Crime watch groups have focused heavily on Facebook, with 2.6 billion monthly users in dozens of countries and an expanding portfolio of former competitors, including Instagram and WhatsApp. (The purchase of those companies prompted federal regulators in early December 2020 to accuse Facebook of illegally crushing rivals to monopolize social media. Facebook is pushing back on the allegations, saying the government “cleared the acquisitions years ago” and now “wants a do-over,” according to reporting by CNN Business.)
Facebook says it’s cracking down on wildlife trafficking by working with conservation groups to remove endangered animal postings. But some online crime experts say such policies of removing illicit wildlife for sale may be doing more harm than good. They say it prematurely alerts criminals that they’ve been spotted, creating a game of whack-a-mole in which traffickers open new accounts under different user names.

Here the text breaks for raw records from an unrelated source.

-- ==== Sys2Proof/Proofs/BoundaryFans.lean ====
section
/-!
O9. The fans at a boundary (R43 to R50, R65).
-/

namespace Sys2Proof.Machine

theorem Probe.holds_eq (pr : Probe) :
    pr.holds = if pr.phase = .settle ∨ pr.phase = .measure then pr.heldParams.map HeldParams.probeDuty else none := by
  unfold Probe.holds
  cases pr.phase <;> simp

/-- The held probe duty takes the place of the duty asked. -/
theorem Probe.holds_getD (pr : Probe) (asked : Nat) :
    pr.holds.getD asked =
      if decide (pr.phase = .settle ∨ pr.phase = .measure) then (pr.heldParams.map HeldParams.probeDuty).getD asked
      else asked := by
  rw [Probe.holds_eq]
  by_cases h : pr.phase = .settle ∨ pr.phase = .measure
  · rw [if_pos h, if_pos (decide_eq_true h)]
  · rw [if_neg h, if_neg (by simpa using h)]
    rfl

/-- A slip leaves a probe that holds the fans as it is (R51, R61, R64). -/
theorem Air.slipKept.holds {a b : Air} (h : a.slipKept b) : b.probe.holds = a.probe.holds := by
  by_cases hidle : a.probe.phase = .idle
  · have hb : b.probe.holds = none := by
      unfold Probe.holds
      obtain hb | hb := h.idle hidle <;> rw [hb]
    rw [hb, Probe.holds, hidle]
  · rw [Probe.holds_eq, Probe.holds_eq, h.inFlight hidle]

/-- The effective duty of R44. -/
theorem effectiveDuty_eq (p : Image) (a : Air) (curve probe : Option Nat) (f : Fin 2) :
    let forced : Bool :=
      a.clogLimit ∨ (Profile.fanFitted p (otherFan f) ∧ a.fans[otherFan f].fault) ∨ curve = none
    let duty := probe.getD (if forced then 100 else max (curve.getD 0) (a.fans[f].floor.getD 0))
    effectiveDuty p a curve probe f =
      (if Profile.fanFitted p f then (if 1 ≤ duty ∧ duty ≤ 19 then 20 else duty) else 0) := by
  have hforced : (a.clogLimit || (Profile.fanFitted p (otherFan f) && a.fans[otherFan f].fault) || curve.isNone) =
      decide (a.clogLimit = true ∨ (Profile.fanFitted p (otherFan f) = true ∧ a.fans[otherFan f].fault = true) ∨
        curve = none) := by
    rw [Bool.eq_iff_iff]
    simp [or_assoc]
  dsimp only
  rw [← hforced]
  rfl

section fans
variable {now : SlotCount} {p : Image} {s t : State}

/-- A fan at the end of a boundary, but for its floor, which a slip may have moved. -/
theorem State.boundary_fan (ht : (s.boundaryWorked now p).slipKeeps now t) (f : Fin 2) :
    t.air.fans[f] =
      { (s.air.fans[f].judged p f).drive p f (s.boundaryDuty now p f) with floor := t.air.fans[f].floor } := by
  rw [← State.boundaryWorked_fan]
  exact ht.air.fans f

theorem State.boundary_fanJudged (ht : (s.boundaryWorked now p).slipKeeps now t) (f : Fin 2) :
    t.air.fans[f].fault = (s.air.fans[f].judged p f).fault ∧
      t.air.fans[f].stallCount = (s.air.fans[f].judged p f).stallCount ∧
      t.air.fans[f].goodCount = (s.air.fans[f].judged p f).goodCount := by
  rw [State.boundary_fan ht f]
  exact ⟨rfl, rfl, rfl⟩

/-- The duty of a fan at the end of a boundary (R44). -/
theorem State.boundary_duty (ht : (s.boundaryWorked now p).slipKeeps now t) (f : Fin 2) :
    let curve := s.controlTemp.map (curveValue p)
    let forced : Bool :=
      t.air.clogLimit ∨ (Profile.fanFitted p (otherFan f) ∧ t.air.fans[otherFan f].fault) ∨ s.controlTemp = none
    let asked := if forced then 100 else max (curve.getD 0) (s.air.fans[f].floor.getD 0)
    let held : Bool := t.air.probe.phase = .settle ∨ t.air.probe.phase = .measure
    let duty := if held then (t.air.probe.heldParams.map HeldParams.probeDuty).getD asked else asked
    s.boundaryDuty now p f = (if Profile.fanFitted p f then (if 1 ≤ duty ∧ duty ≤ 19 then 20 else duty) else 0) := by
  have hair : t.air.clogLimit = (s.airProbed now p).clogLimit ∧ t.air.probe.holds = (s.airProbed now p).probe.holds := by
    have hkept := ht.air
    rw [State.boundaryWorked_air] at hkept
    exact ⟨by rw [hkept.rest], hkept.holds⟩
  have hfloor : (s.airProbed now p).fans[f].floor = s.air.fans[f].floor := by
    rw [State.airProbed_rest]
    refine (congrArg FanRec.floor (tab_get _ f)).trans ?_
    rw [FanRec.judged_rest]
  have hfault : (s.airProbed now p).fans[otherFan f].fault = t.air.fans[otherFan f].fault := by
    rw [State.airProbed_rest, (State.boundary_fanJudged ht (otherFan f)).1]
    exact congrArg FanRec.fault (tab_get _ (otherFan f))
  have hcurve : (s.controlTemp.map (curveValue p) = none) = (s.controlTemp = none) := by
    rw [Option.map_eq_none_iff]
  dsimp only
  unfold State.boundaryDuty
  rw [effectiveDuty_eq, hair.1, hfloor, hfault, ← hair.2, Probe.holds_getD]
  simp only [hcurve]

/-- The duty, the kick and the output of a fan at the end of a boundary (R44, R46, R47). -/
theorem State.boundary_drive (ht : (s.boundaryWorked now p).slipKeeps now t) (f : Fin 2) :
    let old := s.air.fans[f]
    let u := t.air.fans[f]
    u.duty = s.boundaryDuty now p f ∧
      u.kickAge = (if u.duty = 0 then none else if old.duty = 0 then some 0 else some (min 255 (old.kickAge.getD 0 + 1))) ∧
      u.output = (if u.kickAge.any (fun a => decide (a < Profile.kickTime p f)) then 100 else u.duty) ∧
      u.period = old.period ∧ u.timing = old.timing ∧ u.rpm = old.rpm := by
  have hrest := FanRec.judged_rest p f s.air.fans[f]
  obtain ⟨hduty, hkick, houtput, hdriven⟩ := FanRec.drive_eq p f (s.boundaryDuty now p f) (s.air.fans[f].judged p f)
  have hfan := State.boundary_fan ht f
  generalize s.air.fans[f].judged p f = j at *
  generalize hd : j.drive p f (s.boundaryDuty now p f) = d at *
  dsimp only at hduty hkick houtput hdriven ⊢
  rw [hfan]
  dsimp only
  rw [hduty]
  refine ⟨rfl, ?_, houtput, ?_, ?_, ?_⟩
  · rw [hkick, hrest]
  · rw [hdriven, hrest]
  · rw [hdriven, hrest]
  · rw [hdriven, hrest]

/-- A fan's entry of the live page at the end of a boundary. -/
theorem State.boundary_fanShown (hwf : s.xmem.wf = true) (ht : (s.boundaryWorked now p).slipKeeps now t) (f : Fin 2) :
    t.xmem.shows (0x098 + 8 * f.val) t.air.fans[f].pageBytes := by
  have hblocks := State.boundaryWorked_blocks now p s
  have hair : (s.airBoundary now p).xmem.wf = true := (State.airBoundary_writes now p s hwf).wf
  have hshown := (State.airBoundary_shows hwf now p).1 f
  have hwrites : (s.airBoundary now p).xmem.writes climateBytes (s.boundaryWorked now p).xmem := by
    rw [hblocks.xmem]
    exact State.publishClimate_writes ((s.airBoundary now p).allotmentMade now p)
  have hworked : (s.boundaryWorked now p).xmem.wf = true := (hwrites hair).wf
  have hbytes : t.air.fans[f].pageBytes = (s.airBoundary now p).air.fans[f].pageBytes := by
    rw [← hblocks.air, ht.air.fans f]
    rfl
  have hf := f.isLt
  rw [hbytes]
  refine (hshown.of_writes hair hwrites ?_ fun i hi => ?_).of_writes hworked ht.above ?_ fun i hi => ?_
  · rw [FanRec.pageBytes_length, memorySize]
    omega
  · rw [FanRec.pageBytes_length] at hi
    simp only [climateBytes, outside_cons, outside_nil, and_true]
    omega
  · rw [FanRec.pageBytes_length, memorySize]
    omega
  · rw [FanRec.pageBytes_length] at hi
    simp only [aboveCount, outside_cons, outside_nil, and_true]
    omega

end fans

/-- FAN_FAULT alone among the causes of a boundary. -/
theorem fanFault_of_causes (faulted warn limit reported : Bool) (x : BitVec 12) :
    (x ||| ((if faulted then Cause.fanFault.bit else 0) ||| (if warn then Cause.clogWarn.bit else 0) |||
        (if limit then Cause.clogLimit.bit else 0) ||| if reported then Cause.slipDone.bit else 0)) &&&
        Cause.fanFault.bit =
      if faulted then Cause.fanFault.bit else x &&& Cause.fanFault.bit := by
  have hmask : ∀ f w l r : Bool, ((if f then Cause.fanFault.bit else 0) ||| (if w then Cause.clogWarn.bit else 0) |||
      (if l then Cause.clogLimit.bit else 0) ||| if r then Cause.slipDone.bit else 0) &&& Cause.fanFault.bit =
        if f then Cause.fanFault.bit else 0 := by decide
  rw [causes_masked, hmask]
  cases faulted
  · exact BitVec.or_zero
  · rw [if_pos rfl, if_pos rfl]
    ext i hi
    simp only [BitVec.getElem_or, BitVec.getElem_and]
    cases x[i] <;> simp

end Sys2Proof.Machine

namespace Sys2Proof.Proofs
open Sys2Proof.Machine

/-- Settles O9: each fan is judged, then driven with the effective duty. -/
theorem boundaryFans : Obligations.BoundaryFans := by
  intro s p now f hp hdue hcommit
  have ht := State.arbitrate_slipKeeps (u := s.boundaryMarked.boundaryWorked now p) now p
  refine ⟨_, exec_windowBoundary hp hdue hcommit, ?_⟩
  obtain ⟨hfault, hstall, hgood⟩ := State.boundary_fanJudged ht f
  obtain ⟨hduty, hkick, houtput, hperiod, htiming, hrpm⟩ := State.boundary_drive ht f
  have hshown (hwf : s.xmem.wf = true) := State.boundary_fanShown (s := s.boundaryMarked) hwf ht f
  refine ⟨?_, hduty.trans (State.boundary_duty ht f), ⟨hkick, houtput, hperiod, htiming, hrpm, hshown⟩, fun htakes => ?_,
    fun hrises => State.curveNow_of_rises hrises s⟩
  · dsimp only
    rw [hfault, hstall, hgood]
    exact FanRec.judged_eq p f s.air.fans[f]
  · rw [State.boundaryWorked_still now p s.boundaryMarked htakes]
    rw [(State.boundaryWorked_raised now p s.boundaryMarked).1]
    exact fanFault_of_causes _ _ _ _ _

end Sys2Proof.Proofs
end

And they assert that it deletes public evidence that could help authorities catch traffickers.
Facebook may be acting with good intentions. But even if that’s the case, a number of groups, including the nonprofit Alliance to Counter Crime Online (ACCO) and the National Whistleblower Center, a nonprofit that supports people who expose illicit activity, are calling for broader measures to combat cyber wildlife trafficking.
Facebook under fire
A new report by ACCO found that the number of Facebook pages and groups devoted to the trade in endangered species and their parts has grown since the company pledged to halt such sales in 2018.
The finding parallels other recent research showing widespread illegal wildlife trading on Facebook, including a study by the World Wildlife Fund reporting that during the five-month period ending in May 2020, researchers counted more than 2,000 wild animals from 94 species for sale on Facebook from Myanmar alone.
The ACCO investigators searched Facebook for 17 common word combinations associated with the illicit wildlife trade, such as “rhino horn for sale,” in four languages: English, Arabic, Indonesian, and Vietnamese. They found that more than half the 473 pages and 281 groups (representing nearly 1.5 million users) identified as selling endangered wildlife were created during the past two years.
A Facebook spokesperson did not respond to questions about the allegations made by ACCO or other groups but provided a statement about the company’s policies: “We prohibit ads and content attempting to trade, sell or purchase endangered animals, and remove content that violates our policies when we’re made aware. In addition to proactive detection, and partnerships with wildlife experts, we progressively work to improve our enforcement of our policies and respond to valid requests from law enforcement when they are made.”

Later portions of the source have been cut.